New Orleans’ 5th U.S. Circuit Court of Appeals granted an Emergency Stay last Saturday to the Federal Occupational Safety and Health Administration’s requirement that all workers have been vaccinated by January 4.

Lawyers for the Justice and Labor departments filed a response Monday in which they said stopping the mandate from taking effect will only prolong the COVID-19 pandemic and would “cost dozens or even hundreds of lives per day.”

This argument was rejected by Friday’s appeals court.
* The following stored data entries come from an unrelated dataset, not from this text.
-- ==== Sys2Proof/Laws/KeepsOps.lean ====
section
/-! SUPPORT. What every operation of the stack keeps: the named operations, the storage, the table and the lines. -/

namespace Sys2Proof.Machine

namespace State

theorem put_keeps {z : State} (s : State) (a : Nat) (f : Fld) (n : Nat) (hz : Keeps z s) : Keeps z (put s a f n) := by
  unfold put
  repeat' first
    | with_reducible assumption | with_reducible apply wr_keeps | dsimp only

theorem flag_keeps {z : State} (s : State) (a : Nat) (f : Fld) (b : Bool) (hz : Keeps z s) :
    Keeps z (flag s a f b) := by
  unfold flag
  repeat' first
    | with_reducible assumption | with_reducible apply put_keeps | dsimp only

theorem setBit_keeps {z : State} (s : State) (a : Nat) (f : Fld) (i : Nat) (b : Bool) (hz : Keeps z s) :
    Keeps z (setBit s a f i b) := by
  unfold setBit
  repeat' first
    | with_reducible assumption | with_reducible apply put_keeps | with_reducible refine Keeps.ite ?_ ?_ | dsimp only
    | split

theorem perfAdd_keeps {z : State} (s : State) (k n : Nat) (hz : Keeps z s) : Keeps z (perfAdd s k n) := by
  unfold perfAdd
  repeat' first
    | with_reducible assumption | simp only [↓Keeps.mk_iff] | intro _ _ | dsimp only

theorem perfEvent_keeps {z : State} (s : State) (pg : Nat) (p : Word → Bool) (n : Nat) (hz : Keeps z s) :
    Keeps z (perfEvent s pg p n) := by
  unfold perfEvent
  repeat' first
    | with_reducible assumption | with_reducible apply perfAdd_keeps | with_reducible refine Keeps.ite ?_ ?_
    | with_reducible refine Keeps.foldl _ _ ?_ ?_ | intro _ _ _ | intro _ _ | dsimp only | split

theorem counted_keeps {z : State} (s : State) (a n : Nat) (hz : Keeps z s) : Keeps z (counted s a n) := by
  unfold counted
  repeat' first
    | with_reducible assumption | with_reducible apply perfEvent_keeps | simp only [↓Keeps.mk_iff] | intro _ _
    | dsimp only

theorem inc_keeps {z : State} (s : State) (a : Nat) (n : Nat) (hz : Keeps z s) : Keeps z (inc s a n) := by
  unfold inc
  repeat' first
    | with_reducible assumption | with_reducible apply wr_keeps | with_reducible apply counted_keeps
    | with_reducible refine Keeps.ite ?_ ?_ | dsimp only | split

theorem wr64_keeps {z : State} (s : State) (a : Nat) (v : Word64) (hz : Keeps z s) : Keeps z (wr64 s a v) := by
  unfold wr64
  repeat' first
    | with_reducible assumption | with_reducible apply wr_keeps | dsimp only

theorem inc64_keeps {z : State} (s : State) (a : Nat) (n : Nat) (hz : Keeps z s) : Keeps z (inc64 s a n) := by
  unfold inc64
  repeat' first
    | with_reducible assumption | with_reducible apply wr64_keeps | with_reducible apply counted_keeps
    | with_reducible refine Keeps.ite ?_ ?_ | dsimp only | split

theorem incSat_keeps {z : State} (s : State) (a : Nat) (f : Fld) (n : Nat) (hz : Keeps z s) :
    Keeps z (incSat s a f n) := by
  unfold incSat
  repeat' first
    | with_reducible assumption | with_reducible apply put_keeps | with_reducible apply counted_keeps
    | with_reducible refine Keeps.ite ?_ ?_ | dsimp only | split

theorem freeWord_keeps {z : State} (s : State) (hz : Keeps z s) : Keeps z (freeWord s).2 := by
  unfold freeWord
  repeat' first
    | with_reducible assumption | simp only [↓Keeps.mk_iff] | dsimp only | with_reducible refine Keeps.takeFree _ ?_

theorem deliver_keeps {z : State} (s : State) (d : Delivery) (hz : Keeps z s) : Keeps z (deliver s d) := by
  unfold deliver
  repeat' first
    | with_reducible assumption | simp only [↓Keeps.mk_iff] | with_reducible refine Keeps.ite ?_ ?_ | dsimp only
    | split

theorem report_keeps {z : State} (s : State) (kind : Nat) (resource : Word) (n : Nat) (access : Nat) (addr : Word64) (hz : Keeps z s) :
    Keeps z (report s kind resource n access addr) := by
  unfold report
  repeat' first
    | with_reducible assumption | with_reducible apply deliver_keeps | dsimp only

theorem clocked_keeps {z : State} (s : State) (f : State → State) (hz : Keeps z s) (hf : ∀ t, Keeps z t → Keeps z (f t)) :
    Keeps z (clocked s f) := Keeps.ite (hf _ hz) hz

theorem dramWrite_keeps {z : State} (s : State) (f o : Nat) (l : Line) (hz : Keeps z s) : Keeps z (dramWrite s f o l) :=
  hz.setDram (Sys2Proof.Laws.SMap.wf_setAll _ _ _)

theorem dramZero_keeps {z : State} (s : State) (f : Nat) (hz : Keeps z s) : Keeps z (dramZero s f) :=
  hz.setDram (Sys2Proof.Laws.SMap.wf_erase _ _ _)

theorem dramCopy_keeps {z : State} (s : State) (src dst o : Nat) (hz : Keeps z s) :
    Keeps z (dramCopy s src dst o) := by
  unfold dramCopy
  repeat' first
    | with_reducible assumption | with_reducible apply dramWrite_keeps | dsimp only

theorem setHeat_keeps {z : State} (s : State) (f h : Nat) (hz : Keeps z s) : Keeps z (setHeat s f h) := by
  unfold setHeat
  repeat' first
    | with_reducible assumption | simp only [↓Keeps.mk_iff] | intro _ _ | dsimp only

theorem setMirror_keeps {z : State} (s : State) (b ok : Bool) (hz : Keeps z s) : Keeps z (setMirror s b ok) := by
  unfold setMirror
  repeat' first
    | with_reducible assumption | with_reducible apply flag_keeps | with_reducible refine Keeps.ite ?_ ?_ | dsimp only
    | split

theorem journal_keeps {z : State} (s : State) (ty parcel frame flags : Nat) (hz : Keeps z s) :
    Keeps z (journal s ty parcel frame flags) := by
  unfold journal
  repeat' first
    | with_reducible assumption | with_reducible apply inc64_keeps | simp only [↓Keeps.mk_iff]
    | with_reducible refine Keeps.ite ?_ ?_ | intro _ _ | dsimp only | split

theorem updDeficit_keeps {z : State} (s : State) (hz : Keeps z s) : Keeps z (updDeficit s) := by
  unfold updDeficit
  repeat' first
    | with_reducible assumption | with_reducible apply put_keeps | with_reducible apply flag_keeps
    | simp only [↓Keeps.mk_iff] | with_reducible refine Keeps.ite ?_ ?_ | dsimp only | split

theorem tally_keeps {z : State} (s : State) (a : Nat) (f : Fld) (was is : Bool) (hz : Keeps z s) :
    Keeps z (tally s a f was is) := by
  unfold tally
  repeat' first
    | with_reducible assumption | with_reducible apply put_keeps | with_reducible refine Keeps.ite ?_ ?_ | dsimp only
    | split

theorem bumpBank_keeps {z : State} (s : State) (w : Word) (d : Int) (hz : Keeps z s) : Keeps z (bumpBank s w d) := by
  unfold bumpBank
  repeat' first
    | with_reducible assumption | simp only [↓Keeps.mk_iff] | with_reducible refine Keeps.ite ?_ ?_ | intro _ _
    | dsimp only | split

theorem tallyEntry_keeps {z : State} (s : State) (a b : Word) (hz : Keeps z s) : Keeps z (tallyEntry s a b) := by
  unfold tallyEntry
  repeat' first
    | with_reducible assumption | with_reducible apply tally_keeps | with_reducible apply bumpBank_keeps | dsimp only

theorem putEntry_keeps {z : State} (s : State) (n : Nat) (w : Word) (hz : Keeps z s) : Keeps z (putEntry s n w) := by
  unfold putEntry
  repeat' first
    | with_reducible assumption | with_reducible apply tallyEntry_keeps | with_reducible apply updDeficit_keeps
    | simp only [↓Keeps.mk_iff] | dsimp only

theorem setEntry_keeps {z : State} (s : State) (ty n : Nat) (w : Word) (hz : Keeps z s) :
    Keeps z (setEntry s ty n w) := by
  unfold setEntry
  repeat' first
    | with_reducible assumption | with_reducible apply journal_keeps | with_reducible apply putEntry_keeps
    | dsimp only

theorem tallyFrame_keeps {z : State} (t s : State) (f : Nat) (hz : Keeps z t) : Keeps z (tallyFrame t s f) := by
  unfold tallyFrame
  repeat' first
    | with_reducible assumption | with_reducible apply tally_keeps | with_reducible apply updDeficit_keeps
    | dsimp only

theorem setFlags_keeps {z : State} (s : State) (n : Nat) (m : Word) (hz : Keeps z s) : Keeps z (setFlags s n m) := by
  unfold setFlags
  repeat' first
    | with_reducible assumption | with_reducible apply setEntry_keeps | simp only [↓Keeps.mk_iff]
    | with_reducible refine Keeps.ite ?_ ?_ | intro _ _ | dsimp only | split
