theorem flushWay_keeps {z : State} (s : State) (m : LookupIn) (k : Nat) (hz : Keeps z s) :
    Keeps z (flushWay s m k) := by
  unfold flushWay
  repeat' first
    | with_reducible assumption | with_reducible apply cleanWay_keeps | with_reducible apply setTag_keeps
    | with_reducible refine Keeps.ite ?_ ?_ | dsimp only | split

theorem flushParcel_keeps {z : State} (s : State) (m : LookupIn) (q n : Nat) (hz : Keeps z s) :
    Keeps z (flushParcel s m q n) := by
  unfold flushParcel
  repeat' first
    | with_reducible assumption | with_reducible apply tagLookups_keeps | with_reducible apply flushWay_keeps
    | with_reducible refine Keeps.foldl _ _ ?_ ?_ | intro _ _ _ | intro _ _ | dsimp only

theorem dropParcel_keeps {z : State} (s : State) (q n : Nat) (hz : Keeps z s) : Keeps z (dropParcel s q n) := by
  unfold dropParcel
  repeat' first
    | with_reducible assumption | with_reducible apply setTag_keeps | with_reducible refine Keeps.foldl _ _ ?_ ?_
    | intro _ _ _ | intro _ _ | dsimp only

theorem flushAll_keeps {z : State} (s : State) (m : LookupIn) (hz : Keeps z s) : Keeps z (flushAll s m) := by
  unfold flushAll
  repeat' first
    | with_reducible assumption | with_reducible apply checkTags_keeps | with_reducible apply cleanWay_keeps
    | with_reducible refine Keeps.foldl _ _ ?_ ?_ | intro _ _ _ | intro _ _ | dsimp only

theorem setFlushing_keeps {z : State} (s : State) (hz : Keeps z s) : Keeps z (setFlushing s) := by
  unfold setFlushing
  repeat' first
    | with_reducible assumption | with_reducible apply flag_keeps | intro _ _ | dsimp only

theorem flushStart_keeps {z : State} (s : State) (j : FlushJob) (hz : Keeps z s) : Keeps z (flushStart s j) := by
  unfold flushStart
  repeat' first
    | with_reducible assumption | with_reducible apply setFlushing_keeps | simp only [↓Keeps.mk_iff]
    | with_reducible refine Keeps.ite ?_ ?_ | dsimp only | split

theorem flushEnd_keeps {z : State} (s : State) (hz : Keeps z s) : Keeps z (flushEnd s) := by
  unfold flushEnd
  repeat' first
    | with_reducible assumption | with_reducible apply setFlushing_keeps | with_reducible apply flag_keeps
    | simp only [↓Keeps.mk_iff] | with_reducible refine Keeps.ite ?_ ?_ | dsimp only | split

theorem cacheEnable_keeps {z : State} (s : State) (b : Bool) (hz : Keeps z s) : Keeps z (cacheEnable s b) := by
  unfold cacheEnable
  repeat' first
    | with_reducible assumption | with_reducible apply flag_keeps | with_reducible apply flushStart_keeps
    | with_reducible refine Keeps.ite ?_ ?_ | dsimp only | split

theorem bankRetire_keeps {z : State} (s : State) (b : Nat) (hz : Keeps z s) : Keeps z (bankRetire s b) := by
  unfold bankRetire
  repeat' first
    | with_reducible assumption | with_reducible apply put_keeps | with_reducible apply setFlushing_keeps
    | with_reducible refine Keeps.ite ?_ ?_ | dsimp only | split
Judge Kurt D. Engelhardt wrote that the stay “is firmly in the public interest.”

“From economic uncertainty to workplace strife, the mere specter of the Mandate has contributed to untold economic upheaval in recent months,” Engelhardt wrote.

Since OSHA published its Nov. 4 rules, legal challenges have been filed by at least 27 state governments in at most six federal appellate courts. According to federal court filings on Monday, OSHA stated that cases should be combined and that any circuit court that has received a legal challenges should be randomly selected on Nov. 16 in order to hear them.

Lawyers for administration said that the vaccine mandate should not be put on hold, while the final court of the cases remains unknown.